How to use multiple GPUs for model parallel training

zhihui-shao opened this issue a year ago · 5 comments

Hi, will you release a method for model parallel training of multiple GPUs

Answer 1 · 2023-09-19T23:07:56.000Z

Hey, I'm not the author but use Accelerate and Deespeed config without FP16. Underneath the hood it uses HF Trainer.

Answer 2 · 2023-09-27T16:54:10.000Z

@infosechoudini Thanks for chiming in. Yes, the purpose of this repo is to make it HuggingFace compatible, so please do try HF Trainer :)

I've had a few issues with FP16 (numerical stability), which is also noted in the official implementation, so would stick to FP32 for now.

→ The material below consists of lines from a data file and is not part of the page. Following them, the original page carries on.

-- ==== Sys2Proof/Machine/VicRegisters.lean ====
section
/-!
DEFINITION. The host's register accesses to the VIC-II (spec/42_vic_registers.md R601-R651). A read ends with its byte on the host
data bus. A write is seen by the engine from the next phi1 on (R600), except where its rule acts at once.
-/

namespace Sys2Proof.Machine

/-- R601: sprite n X, low byte. -/
def execRVicMnX (n : Nat) (s : State) : Host.Outcome State Fault Refusal :=
  s.hostReturns (((s.vic.reg.mxX.get n).extractLsb' 0 8))

/-- R603. -/
def execRVicMnY (n : Nat) (s : State) : Host.Outcome State Fault Refusal :=
  s.hostReturns (s.vic.reg.mxY.get n)

/-- R605: bit 8 of every sprite's X. -/
def execRVicMsbx (s : State) : Host.Outcome State Fault Refusal :=
  s.hostReturns ((s.vic.reg.mxX.mapIdx (fun _ x => bit x 8)).toByte)

/-- R607: bit 7 is the current line's bit 8. -/
def execRVicCr1 (s : State) : Host.Outcome State Fault Refusal :=
  s.hostReturns (bitOf (bit s.vic.yCounter 8) ++ field s.vic.reg.cr1 0 7)

/-- R609. -/
def execRVicRaster (s : State) : Host.Outcome State Fault Refusal :=
  s.hostReturns (field s.vic.yCounter 0 8)

/-- R611. -/
def execRVicLpx (s : State) : Host.Outcome State Fault Refusal :=
  s.hostReturns (s.vic.lpx)

/-- R613. -/
def execRVicLpy (s : State) : Host.Outcome State Fault Refusal :=
  s.hostReturns (s.vic.lpy)

/-- R615. -/
def execRVicMxe (s : State) : Host.Outcome State Fault Refusal :=
  s.hostReturns (s.vic.reg.mxe)

/-- R617. -/
def execRVicCr2 (s : State) : Host.Outcome State Fault Refusal :=
  s.hostReturns (s.vic.reg.cr2 ||| 0xc0)

/-- R619. -/
def execRVicMxye (s : State) : Host.Outcome State Fault Refusal :=
  s.hostReturns (s.vic.reg.mxye)

/-- R621. -/
def execRVicMemptr (s : State) : Host.Outcome State Fault Refusal :=
  s.hostReturns (s.vic.reg.memptr ||| 0x01)

/-- R623. -/
def execRVicIrr (s : State) : Host.Outcome State Fault Refusal :=
  s.hostReturns (irrRead s.vic.irr s.vic.imr)

/-- R625. -/
def execRVicImr (s : State) : Host.Outcome State Fault Refusal :=
  s.hostReturns (s.vic.imr ||| 0xf0)

/-- R627. -/
def execRVicMxdp (s : State) : Host.Outcome State Fault Refusal :=
  s.hostReturns (s.vic.reg.mxdp)

/-- R629. -/
def execRVicMxmc (s : State) : Host.Outcome State Fault Refusal :=
  s.hostReturns (s.vic.reg.mxmc)

/-- R633. -/
def execRVicMxxe (s : State) : Host.Outcome State Fault Refusal :=
  s.hostReturns (s.vic.reg.mxxe)

/-- R630: the read clears the register; `irr` is unchanged. -/
def execRVicMm (s : State) : Host.Outcome State Fault Refusal :=
  { s with vic := { s.vic with spriteSpriteCollision := 0 } }.hostReturns s.vic.spriteSpriteCollision

/-- R631: the read clears the register. -/
def execRVicMd (s : State) : Host.Outcome State Fault Refusal :=
  { s with vic := { s.vic with spriteBackgroundCollision := 0 } }.hostReturns s.vic.spriteBackgroundCollision

/-- R640. -/
def execRVicEc (s : State) : Host.Outcome State Fault Refusal :=
  s.hostReturns ((0xf : Nibble) ++ s.vic.reg.ec)

/-- R642. -/
def execRVicB0c (s : State) : Host.Outcome State Fault Refusal :=
  s.hostReturns ((0xf : Nibble) ++ s.vic.reg.b0c)

/-- R642. -/
def execRVicB1c (s : State) : Host.Outcome State Fault Refusal :=
  s.hostReturns ((0xf : Nibble) ++ s.vic.reg.b1c)

/-- R642. -/
def execRVicB2c (s : State) : Host.Outcome State Fault Refusal :=
  s.hostReturns ((0xf : Nibble) ++ s.vic.reg.b2c)

/-- R642. -/
def execRVicB3c (s : State) : Host.Outcome State Fault Refusal :=
  s.hostReturns ((0xf : Nibble) ++ s.vic.reg.b3c)

/-- R644. -/
def execRVicMm0 (s : State) : Host.Outcome State Fault Refusal :=
  s.hostReturns ((0xf : Nibble) ++ s.vic.reg.mm0)

/-- R644. -/
def execRVicMm1 (s : State) : Host.Outcome State Fault Refusal :=
  s.hostReturns ((0xf : Nibble) ++ s.vic.reg.mm1)

/-- R646. -/
def execRVicM0c (s : State) : Host.Outcome State Fault Refusal :=
  s.hostReturns ((0xf : Nibble) ++ s.vic.reg.mxc.get 0)

/-- R646. -/
def execRVicM1c (s : State) : Host.Outcome State Fault Refusal :=
  s.hostReturns ((0xf : Nibble) ++ s.vic.reg.mxc.get 1)

/-- R646. -/
def execRVicM2c (s : State) : Host.Outcome State Fault Refusal :=
  s.hostReturns ((0xf : Nibble) ++ s.vic.reg.mxc.get 2)

/-- R646. -/
def execRVicM3c (s : State) : Host.Outcome State Fault Refusal :=
  s.hostReturns ((0xf : Nibble) ++ s.vic.reg.mxc.get 3)

/-- R646. -/
def execRVicM4c (s : State) : Host.Outcome State Fault Refusal :=
  s.hostReturns ((0xf : Nibble) ++ s.vic.reg.mxc.get 4)

/-- R646. -/
def execRVicM5c (s : State) : Host.Outcome State Fault Refusal :=
  s.hostReturns ((0xf : Nibble) ++ s.vic.reg.mxc.get 5)

/-- R646. -/
def execRVicM6c (s : State) : Host.Outcome State Fault Refusal :=
  s.hostReturns ((0xf : Nibble) ++ s.vic.reg.mxc.get 6)

/-- R646. -/
def execRVicM7c (s : State) : Host.Outcome State Fault Refusal :=
  s.hostReturns ((0xf : Nibble) ++ s.vic.reg.mxc.get 7)

/-- R650. -/
def execRVicUnused2F (s : State) : Host.Outcome State Fault Refusal :=
  s.hostReturns (0xff)

/-- R650. -/
def execRVicUnused30 (s : State) : Host.Outcome State Fault Refusal :=
  s.hostReturns (0xff)

/-- R650. -/
def execRVicUnused31 (s : State) : Host.Outcome State Fault Refusal :=
  s.hostReturns (0xff)

/-- R650. -/
def execRVicUnused32 (s : State) : Host.Outcome State Fault Refusal :=
  s.hostReturns (0xff)

/-- R650. -/
def execRVicUnused33 (s : State) : Host.Outcome State Fault Refusal :=
  s.hostReturns (0xff)

/-- R650. -/
def execRVicUnused34 (s : State) : Host.Outcome State Fault Refusal :=
  s.hostReturns (0xff)

/-- R650. -/
def execRVicUnused35 (s : State) : Host.Outcome State Fault Refusal :=
  s.hostReturns (0xff)

/-- R650. -/
def execRVicUnused36 (s : State) : Host.Outcome State Fault Refusal :=
  s.hostReturns (0xff)

/-- R650. -/
def execRVicUnused37 (s : State) : Host.Outcome State Fault Refusal :=
  s.hostReturns (0xff)

/-- R650. -/
def execRVicUnused38 (s : State) : Host.Outcome State Fault Refusal :=
  s.hostReturns (0xff)

/-- R650. -/
def execRVicUnused39 (s : State) : Host.Outcome State Fault Refusal :=
  s.hostReturns (0xff)

/-- R650. -/
def execRVicUnused3A (s : State) : Host.Outcome State Fault Refusal :=
  s.hostReturns (0xff)

/-- R650. -/
def execRVicUnused3B (s : State) : Host.Outcome State Fault Refusal :=
  s.hostReturns (0xff)

/-- R650. -/
def execRVicUnused3C (s : State) : Host.Outcome State Fault Refusal :=
  s.hostReturns (0xff)

/-- R650. -/
def execRVicUnused3D (s : State) : Host.Outcome State Fault Refusal :=
  s.hostReturns (0xff)

/-- R650. -/
def execRVicUnused3E (s : State) : Host.Outcome State Fault Refusal :=
  s.hostReturns (0xff)

/-- R650. -/
def execRVicUnused3F (s : State) : Host.Outcome State Fault Refusal :=
  s.hostReturns (0xff)

/-- R602: bit 8 is kept. -/
def execWVicMnX (n : Nat) (d : Byte) (s : State) : Host.Outcome State Fault Refusal :=
  .next (s.writeVicReg { s.vic.reg with mxX := s.vic.reg.mxX.set n (field (s.vic.reg.mxX.get n) 8 1 ++ d) })

/-- R604. -/
def execWVicMnY (n : Nat) (d : Byte) (s : State) : Host.Outcome State Fault Refusal :=
  .next (s.writeVicReg { s.vic.reg with mxY := s.vic.reg.mxY.set n d })

/-- R606: bit 8 of every sprite's X. -/
def execWVicMsbx (d : Byte) (s : State) : Host.Outcome State Fault Refusal :=
  .next (s.writeVicReg { s.vic.reg with mxX := s.vic.reg.mxX.mapIdx (fun n x => bitOf (bit d n) ++ field x 0 8) })

/-- R608: bit 7 is bit 8 of the compare line. -/
def execWVicCr1 (d : Byte) (s : State) : Host.Outcome State Fault Refusal :=
  let s := s.writeVicReg { s.vic.reg with cr1 := d }
  .next { s with vic := { s.vic with rasterIrqLine := field d 7 1 ++ field s.vic.rasterIrqLine 0 8 } }.rasterCompareOnWrite

/-- R610. -/
def execWVicRaster (d : Byte) (s : State) : Host.Outcome State Fault Refusal :=
  .next { s with vic := { s.vic with rasterIrqLine := field s.vic.rasterIrqLine 8 1 ++ d } }.rasterCompareOnWrite

/-- R612: ignored. -/
def execWVicLpx (_d : Byte) (s : State) : Host.Outcome State Fault Refusal :=
  .next s

/-- R614: ignored. -/
def execWVicLpy (_d : Byte) (s : State) : Host.Outcome State Fault Refusal :=
  .next s

/-- R635: ignored. -/
def execWVicMm (_d : Byte) (s : State) : Host.Outcome State Fault Refusal :=
  .next s

/-- R636: ignored. -/
def execWVicMd (_d : Byte) (s : State) : Host.Outcome State Fault Refusal :=
  .next s

/-- R616. -/
def execWVicMxe (d : Byte) (s : State) : Host.Outcome State Fault Refusal :=
  .next (s.writeVicReg { s.vic.reg with mxe := d })

/-- R618. -/
def execWVicCr2 (d : Byte) (s : State) : Host.Outcome State Fault Refusal :=
  .next (s.writeVicReg { s.vic.reg with cr2 := d &&& 0x3f })

/-- R620: a sprite whose expansion bit is 0 has its flip-flop held set. -/
def execWVicMxye (d : Byte) (s : State) : Host.Outcome State Fault Refusal :=
  let s := s.writeVicReg { s.vic.reg with mxye := d }
  .next { s with vic := { s.vic with
    sprites := s.vic.sprites.mapIdx (fun n p => { p with expansionFF := p.expansionFF || !(bit d n) }) } }

/-- R622. -/
def execWVicMemptr (d : Byte) (s : State) : Host.Outcome State Fault Refusal :=
  .next (s.writeVicReg { s.vic.reg with memptr := d &&& 0xfe })

/-- R624: writing 1 to a bit acknowledges it. -/
def execWVicIrr (d : Byte) (s : State) : Host.Outcome State Fault Refusal :=
  .next { s with vic := { s.vic with irr := s.vic.irr &&& ~~~ (d &&& 0x0f) } }.updateVicIrq

/-- R626. -/
def execWVicImr (d : Byte) (s : State) : Host.Outcome State Fault Refusal :=
  .next { s with vic := { s.vic with imr := d &&& 0x0f } }.updateVicIrq

/-- R628. -/
def execWVicMxdp (d : Byte) (s : State) : Host.Outcome State Fault Refusal :=
  .next (s.writeVicReg { s.vic.reg with mxdp := d })

/-- R632. -/
def execWVicMxmc (d : Byte) (s : State) : Host.Outcome State Fault Refusal :=
  .next (s.writeVicReg { s.vic.reg with mxmc := d })

/-- R634. -/
def execWVicMxxe (d : Byte) (s : State) : Host.Outcome State Fault Refusal :=
  .next (s.writeVicReg { s.vic.reg with mxxe := d })

/-- R641. -/
def execWVicEc (d : Byte) (s : State) : Host.Outcome State Fault Refusal :=
  .next (s.writeVicReg { s.vic.reg with ec := field d 0 4 })

/-- R643. -/
def execWVicB0c (d : Byte) (s : State) : Host.Outcome State Fault Refusal :=
  .next (s.writeVicReg { s.vic.reg with b0c := field d 0 4 })

/-- R643. -/
def execWVicB1c (d : Byte) (s : State) : Host.Outcome State Fault Refusal :=
  .next (s.writeVicReg { s.vic.reg with b1c := field d 0 4 })

/-- R643. -/
def execWVicB2c (d : Byte) (s : State) : Host.Outcome State Fault Refusal :=
  .next (s.writeVicReg { s.vic.reg with b2c := field d 0 4 })

/-- R643. -/
def execWVicB3c (d : Byte) (s : State) : Host.Outcome State Fault Refusal :=
  .next (s.writeVicReg { s.vic.reg with b3c := field d 0 4 })

/-- R645. -/
def execWVicMm0 (d : Byte) (s : State) : Host.Outcome State Fault Refusal :=
  .next (s.writeVicReg { s.vic.reg with mm0 := field d 0 4 })

/-- R645. -/
def execWVicMm1 (d : Byte) (s : State) : Host.Outcome State Fault Refusal :=
  .next (s.writeVicReg { s.vic.reg with mm1 := field d 0 4 })

/-- R647. -/
def execWVicM0c (d : Byte) (s : State) : Host.Outcome State Fault Refusal :=
  .next (s.writeVicReg { s.vic.reg with mxc := s.vic.reg.mxc.set 0 (field d 0 4) })

/-- R647. -/
def execWVicM1c (d : Byte) (s : State) : Host.Outcome State Fault Refusal :=
  .next (s.writeVicReg { s.vic.reg with mxc := s.vic.reg.mxc.set 1 (field d 0 4) })

/-- R647. -/
def execWVicM2c (d : Byte) (s : State) : Host.Outcome State Fault Refusal :=
  .next (s.writeVicReg { s.vic.reg with mxc := s.vic.reg.mxc.set 2 (field d 0 4) })

/-- R647. -/
def execWVicM3c (d : Byte) (s : State) : Host.Outcome State Fault Refusal :=
  .next (s.writeVicReg { s.vic.reg with mxc := s.vic.reg.mxc.set 3 (field d 0 4) })

/-- R647. -/
def execWVicM4c (d : Byte) (s : State) : Host.Outcome State Fault Refusal :=
  .next (s.writeVicReg { s.vic.reg with mxc := s.vic.reg.mxc.set 4 (field d 0 4) })

/-- R647. -/
def execWVicM5c (d : Byte) (s : State) : Host.Outcome State Fault Refusal :=
  .next (s.writeVicReg { s.vic.reg with mxc := s.vic.reg.mxc.set 5 (field d 0 4) })

/-- R647. -/
def execWVicM6c (d : Byte) (s : State) : Host.Outcome State Fault Refusal :=
  .next (s.writeVicReg { s.vic.reg with mxc := s.vic.reg.mxc.set 6 (field d 0 4) })

/-- R647. -/
def execWVicM7c (d : Byte) (s : State) : Host.Outcome State Fault Refusal :=
  .next (s.writeVicReg { s.vic.reg with mxc := s.vic.reg.mxc.set 7 (field d 0 4) })

/-- R651: ignored. -/
def execWVicUnused2F (_d : Byte) (s : State) : Host.Outcome State Fault Refusal :=
  .next s

/-- R651: ignored. -/
def execWVicUnused30 (_d : Byte) (s : State) : Host.Outcome State Fault Refusal :=
  .next s

/-- R651: ignored. -/
def execWVicUnused31 (_d : Byte) (s : State) : Host.Outcome State Fault Refusal :=
  .next s

/-- R651: ignored. -/
def execWVicUnused32 (_d : Byte) (s : State) : Host.Outcome State Fault Refusal :=
  .next s

/-- R651: ignored. -/
def execWVicUnused33 (_d : Byte) (s : State) : Host.Outcome State Fault Refusal :=
  .next s

/-- R651: ignored. -/
def execWVicUnused34 (_d : Byte) (s : State) : Host.Outcome State Fault Refusal :=
  .next s

/-- R651: ignored. -/
def execWVicUnused35 (_d : Byte) (s : State) : Host.Outcome State Fault Refusal :=
  .next s

/-- R651: ignored. -/
def execWVicUnused36 (_d : Byte) (s : State) : Host.Outcome State Fault Refusal :=
  .next s

/-- R651: ignored. -/
def execWVicUnused37 (_d : Byte) (s : State) : Host.Outcome State Fault Refusal :=
  .next s

/-- R651: ignored. -/
def execWVicUnused38 (_d : Byte) (s : State) : Host.Outcome State Fault Refusal :=
  .next s

/-- R651: ignored. -/
def execWVicUnused39 (_d : Byte) (s : State) : Host.Outcome State Fault Refusal :=
  .next s

/-- R651: ignored. -/
def execWVicUnused3A (_d : Byte) (s : State) : Host.Outcome State Fault Refusal :=
  .next s

/-- R651: ignored. -/
def execWVicUnused3B (_d : Byte) (s : State) : Host.Outcome State Fault Refusal :=
  .next s

/-- R651: ignored. -/
def execWVicUnused3C (_d : Byte) (s : State) : Host.Outcome State Fault Refusal :=
  .next s

/-- R651: ignored. -/
def execWVicUnused3D (_d : Byte) (s : State) : Host.Outcome State Fault Refusal :=
  .next s

/-- R651: ignored. -/
def execWVicUnused3E (_d : Byte) (s : State) : Host.Outcome State Fault Refusal :=
  .next s

/-- R651: ignored. -/
def execWVicUnused3F (_d : Byte) (s : State) : Host.Outcome State Fault Refusal :=
  .next s

end Sys2Proof.Machine
end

I am working on porting the official implementation to HF, which is almost finished except for chunkwise forward, and just need a few tests and debugging. It has some tricks for stability, which may enable FP16 :)

Answer 3 · 2023-09-27T17:06:45.000Z

YAY for FP16!! I've been working on it on my side as well... no luck tho

Answer 4 · 2023-10-03T16:50:39.000Z

Update: The official code updates are now in main. It is on par with the original implementation in terms of forward, weight naming, and backward gradients :) (check tests/) One thing is that I would recommend bf16 over fp16, since I personally tested with bf16 only and can confirm that it is stable.

I can also confirm that this model can be trained stably with parallelism, such as fsdp.

Answer 5 · 2023-10-05T15:58:46.000Z

Thanks!!!! You're awesome!